Problem: In the entries below, filter for the word "settled" and copy every matching line.

Given data:
%%
theorem passes_usesDA (s : State) {x : Context} {sa : Bool} (d : BitVec 7) {a : BitVec 7} (hs : x.canTakeG sa a) :
    Passes s x (usesDA sa d a) where
  reads := by simp [usesDA]
  writes := by simp [usesDA]
  sync := by cases sa <;> simp [usesDA]
  legal := rfl
  allowed := rfl
  tags := rfl
  binds := rfl
  idle := rfl
  settled := by simp [usesDA]
  full := syncEmpty_g hs

theorem passes_usesAB (s : State) (x : Context) (a b : BitVec 7) : Passes s x (usesAB false a b) where
  reads := by simp [usesAB]
  writes := by simp [usesAB]
  sync := by simp [usesAB]
  legal := rfl
  allowed := rfl
  tags := rfl
  binds := rfl
  idle := rfl
  settled := by simp [usesAB]
  full := rfl

/-- The body of an instruction that has no effect outside its registers runs as it is. -/
theorem issue_runs_inside {s : State} {x : Context} {i : Instr} {u : Uses} {body : Device → Context → List Val → Verdict}
    (h : CanIssue s x u.reads u.report) (hu : Passes s x u) (ho : u.outside = false) :
    issue s i u body = carryOut s s.dev x (instrBytes i) (takenBy s.dev.me s.dev.slot u) u.writes
      (body (s.dev.setCtx s.dev.core s.dev.slot (syncClear x u.sync)) (syncClear x u.sync) (u.reads.map x.peek)) := by
  rw [issue_runs h hu, if_neg (by simp [ho])]

/-- An instruction that reads nothing and writes gD completes, and may jump. -/
theorem issue_usesD {s : State} {x : Context} {i : Instr} {d : BitVec 7} (w : Context → Word) (target : Context → Option Word)
    (h : CanIssue s x [] [.g d.toNat]) :
    issue s i (usesD d) (fun dv y _ => .done (dv.putG d.toNat (w y)) [] (target y) none) =
      .next (s.withCur ((x.writeG d.toNat (w x)).movedTo ((target x).getD (x.regs.pc + instrBytes i)))) := by
  have hb : s.dev.me.bindingOf s.dev.slot (.g d.toNat) = none := h.unbound _ (by simp)
  rw [issue_runs_inside h (passes_usesD s x d) rfl]
  simp only [usesD, syncClear]
  rw [putG_unbound h.turn _ _ hb, carryOut_jump h.turn, Context.writeG_pc]

/-- An instruction that reads gA and writes gD completes, and may jump. -/
theorem issue_usesDA {s : State} {x : Context} {i : Instr} {sa : Bool} {d a : BitVec 7} (w : Context → Word)
    (target : Context → Word → Option Word) (h : CanIssue s x [.g a.toNat] [.g d.toNat, .g a.toNat]) (hs : x.canTakeG sa a) :
    issue s i (usesDA sa d a) (fun dv y vs => .done (dv.putG d.toNat (w y)) [] (target y (wordAt vs 0)) none) =
      .next (s.withCur (((x.tookG sa a).writeG d.toNat (w (x.tookG sa a))).movedTo
        ((target (x.tookG sa a) (x.getG a.toNat).val).getD (x.regs.pc + instrBytes i)))) := by
  have hb : s.dev.me.bindingOf s.dev.slot (.g d.toNat) = none := h.unbound _ (by simp)
  rw [issue_runs_inside h (passes_usesDA s d hs) rfl]
  simp only [usesDA, List.map_cons, List.map_nil, Context.peek, syncClear_g]
  rw [putG_unbound h.turn _ _ hb, carryOut_jump h.turn, Context.writeG_pc, Context.tookG_pc]
  rfl

/-- An instruction that reads gA and gB and writes nothing completes, and may jump. -/
theorem issue_usesAB {s : State} {x : Context} {i : Instr} {a b : BitVec 7} (target : Context → Word → Word → Option Word)
    (h : CanIssue s x [.g a.toNat, .g b.toNat] [.g a.toNat, .g b.toNat]) :
    issue s i (usesAB false a b) (fun dv y vs => .done dv [] (target y (wordAt vs 0) (wordAt vs 1)) none) =
      .next (s.withCur (x.movedTo ((target x (x.getG a.toNat).val (x.getG b.toNat).val).getD (x.regs.pc + instrBytes i)))) := by
  rw [issue_runs_inside h (passes_usesAB s x a b) rfl]
  exact carryOut_jump h.turn

end Sys2Proof.Machine

namespace Sys2Proof.Claims
open Sys2Proof.Machine

/-! The constants and offsets of the formats, as integers. -/

theorem imm18_shift (imm : BitVec 18) : imm.signExtend 64 <<< 10 = BitVec.ofInt 64 (imm.toInt * 1024) := by
  rw [BitVec.shiftLeft_eq_mul_twoPow, BitVec.ofInt_mul]
  rfl

theorem two_mul_signExtend {w : Nat} (off : BitVec w) : 2 * off.signExtend 64 = BitVec.ofInt 64 (2 * off.toInt) := by
  rw [BitVec.ofInt_mul]
  rfl

theorem exec_lui {s : State} {x : Context} (imm : BitVec 18) (d : BitVec 7) (h : CanIssue s x [] [.g d.toNat]) :
    exec (.lui imm d) s = .next (s.withCur ((x.writeG d.toNat (BitVec.ofInt 64 (imm.toInt * 1024))).past 4)) := by
  rw [← imm18_shift, Context.past, Context.writeG_pc]
  exact issue_usesD (fun _ => imm.signExtend 64 <<< 10) (fun _ => none) h

theorem exec_auipc {s : State} {x : Context} (imm : BitVec 18) (d : BitVec 7) (h : CanIssue s x [] [.g d.toNat]) :
    exec (.auipc imm d) s =
      .next (s.withCur ((x.writeG d.toNat (x.regs.pc + BitVec.ofInt 64 (imm.toInt * 1024))).past 4)) := by
  rw [← imm18_shift, Context.past, Context.writeG_pc]
  exact issue_usesD (fun y => y.regs.pc + (imm.signExtend 64 <<< 10)) (fun _ => none) h

theorem exec_jal {s : State} {x : Context} (imm : BitVec 18) (d : BitVec 7) (h : CanIssue s x [] [.g d.toNat]) :
    exec (.jal imm d) s = .next (s.withCur
      ((x.writeG d.toNat (x.regs.pc + 4)).movedTo (x.regs.pc + BitVec.ofInt 64 (2 * imm.toInt)))) := by
  rw [← two_mul_signExtend]
  exact issue_usesD (fun y => y.regs.pc + 4) (fun y => some (y.regs.pc + 2 * imm.signExtend 64)) h

theorem exec_jalr {s : State} {x : Context} (sa : Bool) (imm : BitVec 10) (a d : BitVec 7)
    (h : CanIssue s x [.g a.toNat] [.g d.toNat, .g a.toNat]) (hs : x.canTakeG sa a) :
    exec (.jalr sa imm a d) s = .next (s.withCur (((x.tookG sa a).writeG d.toNat (x.regs.pc + 4)).movedTo
      (((x.getG a.toNat).val + imm.signExtend 64) &&& ~~~1))) := by
  rw [← x.tookG_pc sa a]
  exact issue_usesDA (fun y => y.regs.pc + 4) (fun _ v => some ((v + imm10 imm) &&& ~~~1)) h hs

/-! The conditions of the branches (R111). -/

theorem bne_taken (x y : Word) : (x != y) = Branch.bne.taken x y := by
  rw [bne, beq_eq_decide, ← decide_not]
  rfl

theorem not_slt_taken (x y : Word) : (!x.slt y) = Branch.bge.taken x y := by
  rw [BitVec.slt, ← decide_not]
  exact decide_eq_decide.mpr Int.not_lt

theorem not_ult_taken (x y : Word) : (!x.ult y) = Branch.bgeu.taken x y := by
  rw [BitVec.ult, ← decide_not]
  exact decide_eq_decide.mpr Nat.not_lt

theorem exec_branch_of {o : Branch} {off : BitVec 11} {a b : BitVec 7} {s : State} {f : Word → Word → Bool}
    (hf : ∀ x y, f x y = o.taken x y) (hx : exec (o.instr off a b) s = branch s (o.instr off a b) off a b f) :
    exec (o.instr off a b) s = branch s (o.instr off a b) off a b o.taken :=
  hx.trans (congrArg _ (funext₂ hf))

theorem exec_branch (o : Branch) (off : BitVec 11) (a b : BitVec 7) (s : State) :
    exec (o.instr off a b) s = branch s (o.instr off a b) off a b o.taken := by
  cases o with
  | beq => rfl
  | bne => exact exec_branch_of bne_taken rfl
  | blt => rfl
  | bge => exact exec_branch_of not_slt_taken rfl
  | bltu => rfl
  | bgeu => exact exec_branch_of not_ult_taken rfl

theorem instrBytes_branch (o : Branch) (off : BitVec 11) (a b : BitVec 7) : instrBytes (o.instr off a b) = 4 := by
  cases o <;> rfl

theorem branch_result {s : State} {x : Context} (o : Branch) (off : BitVec 11) (a b : BitVec 7)
    (h : CanIssue s x [.g a.toNat, .g b.toNat] [.g a.toNat, .g b.toNat]) :
    exec (o.instr off a b) s = .next (s.withCur (x.movedTo
      (if o.taken (x.getG a.toNat).val (x.getG b.toNat).val then x.regs.pc + BitVec.ofInt 64 (2 * off.toInt)
       else x.regs.pc + 4))) := by
  rw [exec_branch, branch, issue_usesAB (fun y v w => if o.taken v w then some (y.regs.pc + 2 * off.signExtend 64) else none) h,
    instrBytes_branch, two_mul_signExtend]
  split <;> rfl

/-- Settles O7: each instruction is one issue whose body writes its constant or link and names its target. -/
theorem jumpsAndBranches : Obligations.JumpsAndBranches :=
  fun _ _ => ⟨fun imm d h => ⟨exec_lui imm d h, exec_auipc imm d h, exec_jal imm d h⟩, exec_jalr, branch_result⟩

end Sys2Proof.Claims
end

section
/-! SUPPORT. Divides (R113, R114): their values, what their issue leaves pending, and the arrival of their result. -/
namespace Sys2Proof.Claims
open Sys2Proof.Machine

/-! Quotient and remainder (R113). -/

/-- The pair whose quotient overflows fits R113's general formula: 2^63 and −2^63 are the same word. -/
theorem divide_signed {x y : Word} (h : y ≠ 0) :
    divide true x y = (BitVec.ofInt 64 (x.toInt.tdiv y.toInt), BitVec.ofInt 64 (x.toInt.tmod y.toInt)) := by
  rw [divide, if_neg h, if_pos rfl]
  split
  · rename_i hxy
    obtain ⟨rfl, rfl⟩ := hxy
    rfl
  · rfl

theorem divide_unsigned {x y : Word} (h : y ≠ 0) :
    divide false x y = (BitVec.ofNat 64 (x.toNat / y.toNat), BitVec.ofNat 64 (x.toNat % y.toNat)) := by
  rw [divide, if_neg h]
  rfl

theorem div_value (x y : Word) : (divide true x y).1 = Divide.div.value x y := by
  by_cases h : y = 0
  · subst h; rfl
  · rw [divide_signed h]
    exact (if_neg h).symm

theorem divu_value (x y : Word) : (divide false x y).1 = Divide.divu.value x y := by
  by_cases h : y = 0
  · subst h; rfl
  · rw [divide_unsigned h]
    exact (if_neg h).symm

theorem rem_value (x y : Word) : (divide true x y).2 = Divide.rem.value x y := by
  by_cases h : y = 0
  · subst h; rfl
  · rw [divide_signed h, Int.tmod_def]
    exact (if_neg h).symm

theorem remu_value (x y : Word) : (divide false x y).2 = Divide.remu.value x y := by
  by_cases h : y = 0
  · subst h; rfl
  · rw [divide_unsigned h, Nat.mod_eq_sub]
    exact (if_neg h).symm

theorem exec_divide_of {o : Divide} {la : BitVec 4} {b a d : BitVec 7} {s : State} {f : Word → Word → Word}
    (hf : ∀ x y, f x y = o.value x y) (hx : exec (o.instr la b a d) s = divideOp s (o.instr la b a d) la b a d f) :
    exec (o.instr la b a d) s = divideOp s (o.instr la b a d) la b a d o.value :=
  hx.trans (congrArg _ (funext₂ hf))

theorem exec_divide (o : Divide) (la : BitVec 4) (b a d : BitVec 7) (s : State) :
    exec (o.instr la b a d) s = divideOp s (o.instr la b a d) la b a d o.value := by
  cases o with
  | div => exact exec_divide_of div_value rfl
  | divu => exact exec_divide_of divu_value rfl
  | rem => exact exec_divide_of rem_value rfl
  | remu => exact exec_divide_of remu_value rfl

theorem instrBytes_divide (o : Divide) (la : BitVec 4) (b a d : BitVec 7) : instrBytes (o.instr la b a d) = 4 := by
  cases o <;> rfl

end Sys2Proof.Claims

namespace Sys2Proof.Machine

/-! The issue of a divide. -/

theorem passes_usesDAB (s : State) {x : Context} {sa : Bool} (d : BitVec 7) {a : BitVec 7} (b : BitVec 7) (hs : x.canTakeG sa a) :
    Passes s x (usesDAB sa d a b) where
  reads := by simp [usesDAB]
  writes := by simp [usesDAB]
  sync := by cases sa <;> simp [usesDAB]
  legal := rfl
  allowed := rfl
  tags := rfl
  binds := rfl
  idle := rfl
  settled := by simp [usesDAB]
  full := syncEmpty_g hs

theorem reservePlaces_unbound {d : Device} {r : Reg} (h : d.me.bindingOf d.slot r = none) : reservePlaces d [r] = (d, []) := by
  simp [reservePlaces, h]

/-- A context after a completed instruction that leaves a result pending. -/
def Context.pastWith (x : Context) (len : Word) (q : Pending) : Context :=
  { x.past len with pending := (x.past len).pending ++ [q] }

/-- A completed instruction that took a number for a result and leaves the result pending. -/
theorem carryOut_pending {s : State} {x0 x y : Context} {len : Word} {ts : List Taken} {ds : List Reg} {n : Nat} {q : Pending}
    (h : s.dev.cur = some x) :
    carryOut s s.dev x0 len ts ds (.done { s.dev.setCtx s.dev.core s.dev.slot y with nextAccess := n } [] none (some q)) =
      .next ⟨s.mem, { s.dev.setCtx s.dev.core s.dev.slot (y.pastWith len q) with nextAccess := n }⟩ := by
  have hy : ({ s.dev.setCtx s.dev.core s.dev.slot y with nextAccess := n } : Device).cur = some y := Device.cur_setCtx h y
  simp only [carryOut, finishEdits, conclude, settle_cur hy, Memory.apply_nil]
  exact congrArg (fun e : Device => Host.Outcome.next (⟨s.mem, { e with nextAccess := n }⟩ : State))
    (Device.setCtx_setCtx_self s.dev s.dev.core s.dev.slot y (y.pastWith len q))

/-- What a divide that issues leaves pending. -/
def dividePending (s : State) (la : BitVec 4) (d : BitVec 7) (w : Word) : Pending :=
  { id := s.dev.nextAccess, dests := [.g d.toNat], left := la.toNat, arrived := false, mayFault := false
    due := some (s.dev.me.cyc + 40, w), reserved := [] }
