-- ==== Sys2Proof/WellFormed.lean ====
section
/-! DEFINITION. Which commands exist: the operand ranges of spec/30_encoding.md R94 (c), (d) and R98. -/

namespace Sys2Proof

/-- R98: `ADDRK r` has r = 0..10, `RCONXOR j` has j = 1..10, no other command has an operand. -/
def Instr.wf : Instr → Bool
  | .addrk r => decide (r.toNat ≤ 10)
  | .rconxor j => decide (1 ≤ j.toNat) && decide (j.toNat ≤ 10)
  | .nop | .kexp | .encblk | .decblk | .encmsg | .decmsg | .ldstate | .ststate
  | .subbytes | .invsubbytes | .shiftrows | .invshiftrows | .mixcolumns | .invmixcolumns
  | .rotword | .subword | .xorword => true

end Sys2Proof
end

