-- ==== Sys2Proof/Machine/Field.lean ====
section
/-! DEFINITION. Arithmetic in GF(2^8), the S-boxes and the round constants (spec/40_field_and_sbox.md). -/

namespace Sys2Proof.Machine

/-- R122: multiplication by x, reduced by x^8 + x^4 + x^3 + x + 1 (R121). -/
def xtime (b : Byte) : Byte :=
  (b <<< 1) ^^^ (if b.getLsbD 7 then 0x1B else 0x00)

/-- The loop of R123 with `n` bits of `b` still to take, lowest first: `p` is the sum so far and `a`
the multiplicand shifted as often as bits were taken. -/
def mulBits : Nat → Byte → Byte → Byte → Byte
  | 0, _, _, p => p
  | n + 1, a, b, p =>
    mulBits n (xtime a) (b >>> 1) (if b.getLsbD 0 then p ^^^ a else p)

/-- R123: the field product of two bytes, bits 0 to 7 of `b`. -/
def mul (a b : Byte) : Byte := mulBits 8 a b 0x00

/-- R124: the forward S-box (supplied to the spec from general knowledge, log entry 15). Row `hi` of the table, its sixteen entries by column. -/
def sboxRow (hi : Nat) : List Byte :=
  match hi with
  | 0x0 => [0x63, 0x7c, 0x77, 0x7b, 0xf2, 0x6b, 0x6f, 0xc5, 0x30, 0x01, 0x67, 0x2b, 0xfe, 0xd7, 0xab, 0x76]
  | 0x1 => [0xca, 0x82, 0xc9, 0x7d, 0xfa, 0x59, 0x47, 0xf0, 0xad, 0xd4, 0xa2, 0xaf, 0x9c, 0xa4, 0x72, 0xc0]
  | 0x2 => [0xb7, 0xfd, 0x93, 0x26, 0x36, 0x3f, 0xf7, 0xcc, 0x34, 0xa5, 0xe5, 0xf1, 0x71, 0xd8, 0x31, 0x15]
  | 0x3 => [0x04, 0xc7, 0x23, 0xc3, 0x18, 0x96, 0x05, 0x9a, 0x07, 0x12, 0x80, 0xe2, 0xeb, 0x27, 0xb2, 0x75]
  | 0x4 => [0x09, 0x83, 0x2c, 0x1a, 0x1b, 0x6e, 0x5a, 0xa0, 0x52, 0x3b, 0xd6, 0xb3, 0x29, 0xe3, 0x2f, 0x84]
  | 0x5 => [0x53, 0xd1, 0x00, 0xed, 0x20, 0xfc, 0xb1, 0x5b, 0x6a, 0xcb, 0xbe, 0x39, 0x4a, 0x4c, 0x58, 0xcf]
  | 0x6 => [0xd0, 0xef, 0xaa, 0xfb, 0x43, 0x4d, 0x33, 0x85, 0x45, 0xf9, 0x02, 0x7f, 0x50, 0x3c, 0x9f, 0xa8]
  | 0x7 => [0x51, 0xa3, 0x40, 0x8f, 0x92, 0x9d, 0x38, 0xf5, 0xbc, 0xb6, 0xda, 0x21, 0x10, 0xff, 0xf3, 0xd2]
  | 0x8 => [0xcd, 0x0c, 0x13, 0xec, 0x5f, 0x97, 0x44, 0x17, 0xc4, 0xa7, 0x7e, 0x3d, 0x64, 0x5d, 0x19, 0x73]
  | 0x9 => [0x60, 0x81, 0x4f, 0xdc, 0x22, 0x2a, 0x90, 0x88, 0x46, 0xee, 0xb8, 0x14, 0xde, 0x5e, 0x0b, 0xdb]
  | 0xa => [0xe0, 0x32, 0x3a, 0x0a, 0x49, 0x06, 0x24, 0x5c, 0xc2, 0xd3, 0xac, 0x62, 0x91, 0x95, 0xe4, 0x79]
  | 0xb => [0xe7, 0xc8, 0x37, 0x6d, 0x8d, 0xd5, 0x4e, 0xa9, 0x6c, 0x56, 0xf4, 0xea, 0x65, 0x7a, 0xae, 0x08]
  | 0xc => [0xba, 0x78, 0x25, 0x2e, 0x1c, 0xa6, 0xb4, 0xc6, 0xe8, 0xdd, 0x74, 0x1f, 0x4b, 0xbd, 0x8b, 0x8a]
  | 0xd => [0x70, 0x3e, 0xb5, 0x66, 0x48, 0x03, 0xf6, 0x0e, 0x61, 0x35, 0x57, 0xb9, 0x86, 0xc1, 0x1d, 0x9e]
  | 0xe => [0xe1, 0xf8, 0x98, 0x11, 0x69, 0xd9, 0x8e, 0x94, 0x9b, 0x1e, 0x87, 0xe9, 0xce, 0x55, 0x28, 0xdf]
  | _ => [0x8c, 0xa1, 0x89, 0x0d, 0xbf, 0xe6, 0x42, 0x68, 0x41, 0x99, 0x2d, 0x0f, 0xb0, 0x54, 0xbb, 0x16]

/-- R124: `Sbox[x]` is at row `x[7:4]` and column `x[3:0]`. -/
def sbox (x : Byte) : Byte := (sboxRow (x.toNat / 16)).getD (x.toNat % 16) 0

/-- R125: the inverse S-box. Row `hi` of the table, its sixteen entries by column. -/
def invSboxRow (hi : Nat) : List Byte :=
  match hi with
  | 0x0 => [0x52, 0x09, 0x6a, 0xd5, 0x30, 0x36, 0xa5, 0x38, 0xbf, 0x40, 0xa3, 0x9e, 0x81, 0xf3, 0xd7, 0xfb]
  | 0x1 => [0x7c, 0xe3, 0x39, 0x82, 0x9b, 0x2f, 0xff, 0x87, 0x34, 0x8e, 0x43, 0x44, 0xc4, 0xde, 0xe9, 0xcb]
  | 0x2 => [0x54, 0x7b, 0x94, 0x32, 0xa6, 0xc2, 0x23, 0x3d, 0xee, 0x4c, 0x95, 0x0b, 0x42, 0xfa, 0xc3, 0x4e]
  | 0x3 => [0x08, 0x2e, 0xa1, 0x66, 0x28, 0xd9, 0x24, 0xb2, 0x76, 0x5b, 0xa2, 0x49, 0x6d, 0x8b, 0xd1, 0x25]
  | 0x4 => [0x72, 0xf8, 0xf6, 0x64, 0x86, 0x68, 0x98, 0x16, 0xd4, 0xa4, 0x5c, 0xcc, 0x5d, 0x65, 0xb6, 0x92]
  | 0x5 => [0x6c, 0x70, 0x48, 0x50, 0xfd, 0xed, 0xb9, 0xda, 0x5e, 0x15, 0x46, 0x57, 0xa7, 0x8d, 0x9d, 0x84]
  | 0x6 => [0x90, 0xd8, 0xab, 0x00, 0x8c, 0xbc, 0xd3, 0x0a, 0xf7, 0xe4, 0x58, 0x05, 0xb8, 0xb3, 0x45, 0x06]
  | 0x7 => [0xd0, 0x2c, 0x1e, 0x8f, 0xca, 0x3f, 0x0f, 0x02, 0xc1, 0xaf, 0xbd, 0x03, 0x01, 0x13, 0x8a, 0x6b]
  | 0x8 => [0x3a, 0x91, 0x11, 0x41, 0x4f, 0x67, 0xdc, 0xea, 0x97, 0xf2, 0xcf, 0xce, 0xf0, 0xb4, 0xe6, 0x73]
  | 0x9 => [0x96, 0xac, 0x74, 0x22, 0xe7, 0xad, 0x35, 0x85, 0xe2, 0xf9, 0x37, 0xe8, 0x1c, 0x75, 0xdf, 0x6e]
  | 0xa => [0x47, 0xf1, 0x1a, 0x71, 0x1d, 0x29, 0xc5, 0x89, 0x6f, 0xb7, 0x62, 0x0e, 0xaa, 0x18, 0xbe, 0x1b]
  | 0xb => [0xfc, 0x56, 0x3e, 0x4b, 0xc6, 0xd2, 0x79, 0x20, 0x9a, 0xdb, 0xc0, 0xfe, 0x78, 0xcd, 0x5a, 0xf4]
  | 0xc => [0x1f, 0xdd, 0xa8, 0x33, 0x88, 0x07, 0xc7, 0x31, 0xb1, 0x12, 0x10, 0x59, 0x27, 0x80, 0xec, 0x5f]
  | 0xd => [0x60, 0x51, 0x7f, 0xa9, 0x19, 0xb5, 0x4a, 0x0d, 0x2d, 0xe5, 0x7a, 0x9f, 0x93, 0xc9, 0x9c, 0xef]
  | 0xe => [0xa0, 0xe0, 0x3b, 0x4d, 0xae, 0x2a, 0xf5, 0xb0, 0xc8, 0xeb, 0xbb, 0x3c, 0x83, 0x53, 0x99, 0x61]
  | _ => [0x17, 0x2b, 0x04, 0x7e, 0xba, 0x77, 0xd6, 0x26, 0xe1, 0x69, 0x14, 0x63, 0x55, 0x21, 0x0c, 0x7d]

/-- R125: `InvSbox`, same layout as R124. -/
def invSbox (x : Byte) : Byte := (invSboxRow (x.toNat / 16)).getD (x.toNat % 16) 0

/-- R126: the round constants rc(1) to rc(10). R126 defines rc nowhere else and no rule uses it
elsewhere; the value outside 1..10 is never reached (R94 (d), R170). -/
def rc (j : Nat) : Byte :=
  match j with
  | 1 => 0x01
  | 2 => 0x02
  | 3 => 0x04
  | 4 => 0x08
  | 5 => 0x10
  | 6 => 0x20
  | 7 => 0x40
  | 8 => 0x80
  | 9 => 0x1b
  | 10 => 0x36
  | _ => 0x00

end Sys2Proof.Machine
end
%%
Answer to this exercise:
  settled := by simp [usesDA]
  settled := by simp [usesAB]
  settled := by simp [usesDAB]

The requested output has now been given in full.